▸ DESCRIPTION OF THE TASK
Search the entries for the word "Option" and report each line that has it.

>>

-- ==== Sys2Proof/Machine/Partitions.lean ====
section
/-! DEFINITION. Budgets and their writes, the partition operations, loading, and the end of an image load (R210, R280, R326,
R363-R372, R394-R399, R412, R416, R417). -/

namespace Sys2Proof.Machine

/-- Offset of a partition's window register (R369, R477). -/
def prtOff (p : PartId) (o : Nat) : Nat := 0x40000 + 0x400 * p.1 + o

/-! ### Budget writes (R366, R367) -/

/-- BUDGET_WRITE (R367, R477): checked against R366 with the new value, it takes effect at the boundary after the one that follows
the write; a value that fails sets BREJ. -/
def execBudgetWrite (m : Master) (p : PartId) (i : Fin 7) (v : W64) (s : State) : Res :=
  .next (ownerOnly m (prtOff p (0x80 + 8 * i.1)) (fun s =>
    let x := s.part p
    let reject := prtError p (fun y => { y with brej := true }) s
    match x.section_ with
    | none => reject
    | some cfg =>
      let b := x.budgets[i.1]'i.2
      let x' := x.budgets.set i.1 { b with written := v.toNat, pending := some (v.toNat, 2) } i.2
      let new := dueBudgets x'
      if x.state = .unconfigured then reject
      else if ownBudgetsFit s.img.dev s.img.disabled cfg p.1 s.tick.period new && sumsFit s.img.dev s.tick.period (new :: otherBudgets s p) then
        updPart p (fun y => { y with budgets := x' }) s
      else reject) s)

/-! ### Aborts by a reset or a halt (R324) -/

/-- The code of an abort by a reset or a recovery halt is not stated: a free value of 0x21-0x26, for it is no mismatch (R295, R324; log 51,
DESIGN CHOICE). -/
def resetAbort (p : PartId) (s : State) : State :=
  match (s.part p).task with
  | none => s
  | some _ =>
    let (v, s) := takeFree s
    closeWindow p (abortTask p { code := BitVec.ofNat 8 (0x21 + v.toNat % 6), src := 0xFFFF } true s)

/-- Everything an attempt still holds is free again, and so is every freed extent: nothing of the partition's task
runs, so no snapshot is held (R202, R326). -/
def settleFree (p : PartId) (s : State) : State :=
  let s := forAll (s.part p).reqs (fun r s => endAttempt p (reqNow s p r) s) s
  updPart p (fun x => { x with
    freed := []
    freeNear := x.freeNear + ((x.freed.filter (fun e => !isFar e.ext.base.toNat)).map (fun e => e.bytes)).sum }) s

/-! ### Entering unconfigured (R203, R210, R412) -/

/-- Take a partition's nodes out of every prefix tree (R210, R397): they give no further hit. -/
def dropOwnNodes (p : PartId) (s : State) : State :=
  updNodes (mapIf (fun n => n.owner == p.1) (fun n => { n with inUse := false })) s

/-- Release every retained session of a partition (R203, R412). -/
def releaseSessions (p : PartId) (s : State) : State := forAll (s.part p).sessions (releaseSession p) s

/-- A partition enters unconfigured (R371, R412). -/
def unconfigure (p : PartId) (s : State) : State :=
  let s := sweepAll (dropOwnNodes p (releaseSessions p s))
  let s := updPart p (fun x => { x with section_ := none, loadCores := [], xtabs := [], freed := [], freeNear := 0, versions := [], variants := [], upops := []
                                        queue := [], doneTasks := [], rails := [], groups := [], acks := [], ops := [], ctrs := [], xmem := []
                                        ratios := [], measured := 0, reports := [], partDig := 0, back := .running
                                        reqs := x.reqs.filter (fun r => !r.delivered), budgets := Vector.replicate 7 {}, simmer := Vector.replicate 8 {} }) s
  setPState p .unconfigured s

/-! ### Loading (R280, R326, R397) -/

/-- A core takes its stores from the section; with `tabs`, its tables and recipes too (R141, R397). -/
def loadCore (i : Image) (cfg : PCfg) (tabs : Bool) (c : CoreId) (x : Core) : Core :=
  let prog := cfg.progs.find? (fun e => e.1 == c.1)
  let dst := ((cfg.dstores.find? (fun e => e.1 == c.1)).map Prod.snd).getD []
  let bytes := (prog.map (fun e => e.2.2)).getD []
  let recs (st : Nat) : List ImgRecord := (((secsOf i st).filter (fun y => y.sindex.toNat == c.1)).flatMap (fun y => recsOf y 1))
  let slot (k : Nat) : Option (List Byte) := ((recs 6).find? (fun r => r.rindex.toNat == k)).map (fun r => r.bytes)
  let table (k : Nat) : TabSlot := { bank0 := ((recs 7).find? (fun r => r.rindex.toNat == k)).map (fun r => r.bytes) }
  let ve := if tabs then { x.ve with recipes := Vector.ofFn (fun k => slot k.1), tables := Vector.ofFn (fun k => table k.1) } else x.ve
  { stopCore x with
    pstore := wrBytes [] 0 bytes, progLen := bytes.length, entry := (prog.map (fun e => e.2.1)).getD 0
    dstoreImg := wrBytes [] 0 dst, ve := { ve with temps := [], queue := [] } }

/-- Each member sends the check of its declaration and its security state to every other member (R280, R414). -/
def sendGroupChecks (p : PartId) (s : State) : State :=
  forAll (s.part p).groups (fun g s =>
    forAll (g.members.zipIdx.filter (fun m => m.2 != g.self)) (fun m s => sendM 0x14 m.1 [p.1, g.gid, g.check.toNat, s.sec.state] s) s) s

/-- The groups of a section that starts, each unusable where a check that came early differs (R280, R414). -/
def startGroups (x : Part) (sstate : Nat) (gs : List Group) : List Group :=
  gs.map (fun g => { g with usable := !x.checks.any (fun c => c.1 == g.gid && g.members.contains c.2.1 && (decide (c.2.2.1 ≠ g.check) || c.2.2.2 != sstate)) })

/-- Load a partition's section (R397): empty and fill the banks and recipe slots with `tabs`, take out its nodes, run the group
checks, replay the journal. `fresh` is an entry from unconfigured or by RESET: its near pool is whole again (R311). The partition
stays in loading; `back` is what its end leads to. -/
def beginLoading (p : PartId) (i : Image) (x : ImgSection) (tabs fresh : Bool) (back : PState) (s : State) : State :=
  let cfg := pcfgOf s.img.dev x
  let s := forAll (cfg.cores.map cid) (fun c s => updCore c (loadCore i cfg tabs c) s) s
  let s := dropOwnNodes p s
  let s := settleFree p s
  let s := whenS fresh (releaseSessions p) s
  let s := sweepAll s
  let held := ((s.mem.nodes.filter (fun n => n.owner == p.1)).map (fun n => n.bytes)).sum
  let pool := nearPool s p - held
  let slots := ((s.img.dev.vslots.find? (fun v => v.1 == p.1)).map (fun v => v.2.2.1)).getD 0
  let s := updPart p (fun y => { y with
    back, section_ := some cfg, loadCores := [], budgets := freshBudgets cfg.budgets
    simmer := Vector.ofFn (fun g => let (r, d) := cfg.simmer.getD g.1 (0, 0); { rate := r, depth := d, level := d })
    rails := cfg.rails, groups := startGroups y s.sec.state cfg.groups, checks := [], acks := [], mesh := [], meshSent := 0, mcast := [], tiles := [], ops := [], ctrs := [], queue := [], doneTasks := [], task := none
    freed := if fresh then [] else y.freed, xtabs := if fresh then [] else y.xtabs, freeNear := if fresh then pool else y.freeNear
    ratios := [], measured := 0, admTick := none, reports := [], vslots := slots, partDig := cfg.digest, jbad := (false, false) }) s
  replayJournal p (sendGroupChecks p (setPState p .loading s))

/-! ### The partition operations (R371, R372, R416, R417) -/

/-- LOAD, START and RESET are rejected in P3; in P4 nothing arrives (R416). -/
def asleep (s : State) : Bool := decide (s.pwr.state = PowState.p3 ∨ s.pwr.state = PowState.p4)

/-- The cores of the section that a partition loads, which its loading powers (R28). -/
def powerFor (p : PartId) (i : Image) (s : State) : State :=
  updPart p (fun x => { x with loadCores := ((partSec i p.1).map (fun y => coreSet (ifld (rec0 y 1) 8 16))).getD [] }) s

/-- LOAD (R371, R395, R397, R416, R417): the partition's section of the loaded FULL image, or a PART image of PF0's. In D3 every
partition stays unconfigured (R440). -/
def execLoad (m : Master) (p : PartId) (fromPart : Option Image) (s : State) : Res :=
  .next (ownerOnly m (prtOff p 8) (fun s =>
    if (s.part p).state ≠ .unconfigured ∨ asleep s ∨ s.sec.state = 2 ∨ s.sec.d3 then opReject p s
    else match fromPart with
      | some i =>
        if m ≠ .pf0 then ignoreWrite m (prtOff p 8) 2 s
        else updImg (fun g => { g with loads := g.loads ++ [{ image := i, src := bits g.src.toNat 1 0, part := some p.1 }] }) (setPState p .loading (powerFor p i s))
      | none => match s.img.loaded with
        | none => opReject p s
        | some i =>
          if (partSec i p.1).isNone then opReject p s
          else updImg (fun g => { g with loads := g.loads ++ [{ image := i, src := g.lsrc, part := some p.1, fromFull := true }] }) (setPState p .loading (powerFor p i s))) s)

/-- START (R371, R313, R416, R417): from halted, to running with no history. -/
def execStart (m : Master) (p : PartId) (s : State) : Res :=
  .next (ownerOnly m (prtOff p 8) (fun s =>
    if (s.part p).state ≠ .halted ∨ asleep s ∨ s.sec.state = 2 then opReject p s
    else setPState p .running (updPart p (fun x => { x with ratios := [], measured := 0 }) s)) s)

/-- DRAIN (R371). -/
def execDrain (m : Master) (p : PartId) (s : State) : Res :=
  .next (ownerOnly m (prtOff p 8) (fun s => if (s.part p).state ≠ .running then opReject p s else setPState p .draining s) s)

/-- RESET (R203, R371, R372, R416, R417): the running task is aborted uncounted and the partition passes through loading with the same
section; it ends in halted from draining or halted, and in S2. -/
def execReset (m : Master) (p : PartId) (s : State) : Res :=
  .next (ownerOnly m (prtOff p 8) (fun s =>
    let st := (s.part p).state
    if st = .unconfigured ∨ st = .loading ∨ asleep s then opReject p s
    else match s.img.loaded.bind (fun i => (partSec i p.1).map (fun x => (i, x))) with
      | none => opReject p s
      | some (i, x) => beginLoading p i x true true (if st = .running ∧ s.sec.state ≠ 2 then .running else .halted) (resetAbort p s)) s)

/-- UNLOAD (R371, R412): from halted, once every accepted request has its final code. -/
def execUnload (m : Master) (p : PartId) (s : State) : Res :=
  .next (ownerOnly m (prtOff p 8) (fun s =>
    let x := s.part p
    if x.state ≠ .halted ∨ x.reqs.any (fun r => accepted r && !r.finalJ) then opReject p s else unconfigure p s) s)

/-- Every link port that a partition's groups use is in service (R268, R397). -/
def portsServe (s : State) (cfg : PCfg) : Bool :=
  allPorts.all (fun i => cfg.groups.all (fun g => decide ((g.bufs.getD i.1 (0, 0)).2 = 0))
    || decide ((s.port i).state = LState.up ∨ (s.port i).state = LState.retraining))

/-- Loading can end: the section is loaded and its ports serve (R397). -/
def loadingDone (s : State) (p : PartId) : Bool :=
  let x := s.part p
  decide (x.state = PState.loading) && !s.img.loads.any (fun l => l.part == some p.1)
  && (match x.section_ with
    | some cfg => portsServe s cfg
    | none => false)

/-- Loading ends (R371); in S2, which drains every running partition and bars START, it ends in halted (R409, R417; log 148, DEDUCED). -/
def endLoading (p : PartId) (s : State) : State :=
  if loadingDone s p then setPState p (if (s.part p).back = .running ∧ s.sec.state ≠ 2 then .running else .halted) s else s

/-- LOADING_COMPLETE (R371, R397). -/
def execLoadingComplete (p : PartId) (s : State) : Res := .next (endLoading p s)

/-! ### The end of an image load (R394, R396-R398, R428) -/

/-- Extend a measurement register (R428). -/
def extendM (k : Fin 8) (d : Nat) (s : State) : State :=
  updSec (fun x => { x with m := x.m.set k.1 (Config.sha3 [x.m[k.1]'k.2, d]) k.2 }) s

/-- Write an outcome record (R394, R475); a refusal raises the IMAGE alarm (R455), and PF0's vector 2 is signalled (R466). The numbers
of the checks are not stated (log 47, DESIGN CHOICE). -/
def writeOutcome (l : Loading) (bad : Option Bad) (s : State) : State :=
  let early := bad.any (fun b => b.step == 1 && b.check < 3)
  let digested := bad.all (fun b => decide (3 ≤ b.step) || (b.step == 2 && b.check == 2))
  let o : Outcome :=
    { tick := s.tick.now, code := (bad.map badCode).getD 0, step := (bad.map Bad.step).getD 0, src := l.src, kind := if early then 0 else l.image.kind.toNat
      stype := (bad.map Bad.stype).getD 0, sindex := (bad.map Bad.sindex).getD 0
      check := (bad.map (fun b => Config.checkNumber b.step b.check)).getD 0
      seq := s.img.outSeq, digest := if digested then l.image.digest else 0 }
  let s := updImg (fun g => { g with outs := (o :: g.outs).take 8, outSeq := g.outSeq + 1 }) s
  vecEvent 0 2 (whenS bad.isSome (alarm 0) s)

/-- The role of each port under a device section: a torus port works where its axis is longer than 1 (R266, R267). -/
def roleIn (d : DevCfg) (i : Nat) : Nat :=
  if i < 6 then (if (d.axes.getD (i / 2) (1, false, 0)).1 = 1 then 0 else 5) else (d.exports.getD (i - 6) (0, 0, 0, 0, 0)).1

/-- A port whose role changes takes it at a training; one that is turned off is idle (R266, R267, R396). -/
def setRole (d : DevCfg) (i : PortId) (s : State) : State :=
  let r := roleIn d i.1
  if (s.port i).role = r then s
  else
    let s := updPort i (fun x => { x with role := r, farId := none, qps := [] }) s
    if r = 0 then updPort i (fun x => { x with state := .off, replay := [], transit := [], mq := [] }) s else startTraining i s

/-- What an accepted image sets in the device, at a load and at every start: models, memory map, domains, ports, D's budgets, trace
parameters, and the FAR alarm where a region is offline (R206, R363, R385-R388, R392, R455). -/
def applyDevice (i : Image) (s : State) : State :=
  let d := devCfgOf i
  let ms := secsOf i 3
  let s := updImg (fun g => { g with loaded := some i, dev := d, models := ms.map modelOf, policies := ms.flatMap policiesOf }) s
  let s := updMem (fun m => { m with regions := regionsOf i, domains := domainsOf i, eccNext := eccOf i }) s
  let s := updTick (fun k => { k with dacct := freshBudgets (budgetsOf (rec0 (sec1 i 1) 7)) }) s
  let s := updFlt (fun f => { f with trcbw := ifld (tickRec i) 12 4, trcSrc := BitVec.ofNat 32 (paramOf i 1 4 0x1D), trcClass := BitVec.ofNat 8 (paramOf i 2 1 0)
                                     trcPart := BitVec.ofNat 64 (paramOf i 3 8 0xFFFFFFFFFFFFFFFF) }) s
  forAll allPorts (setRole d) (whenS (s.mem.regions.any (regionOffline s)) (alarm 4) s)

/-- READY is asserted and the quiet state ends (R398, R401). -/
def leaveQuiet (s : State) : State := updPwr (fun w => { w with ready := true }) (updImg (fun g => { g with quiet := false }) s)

<<

▸ RESPONSE BELOW
  let slot (k : Nat) : Option (List Byte) := ((recs 6).find? (fun r => r.rindex.toNat == k)).map (fun r => r.bytes)
def execLoad (m : Master) (p : PartId) (fromPart : Option Image) (s : State) : Res :=
def writeOutcome (l : Loading) (bad : Option Bad) (s : State) : State :=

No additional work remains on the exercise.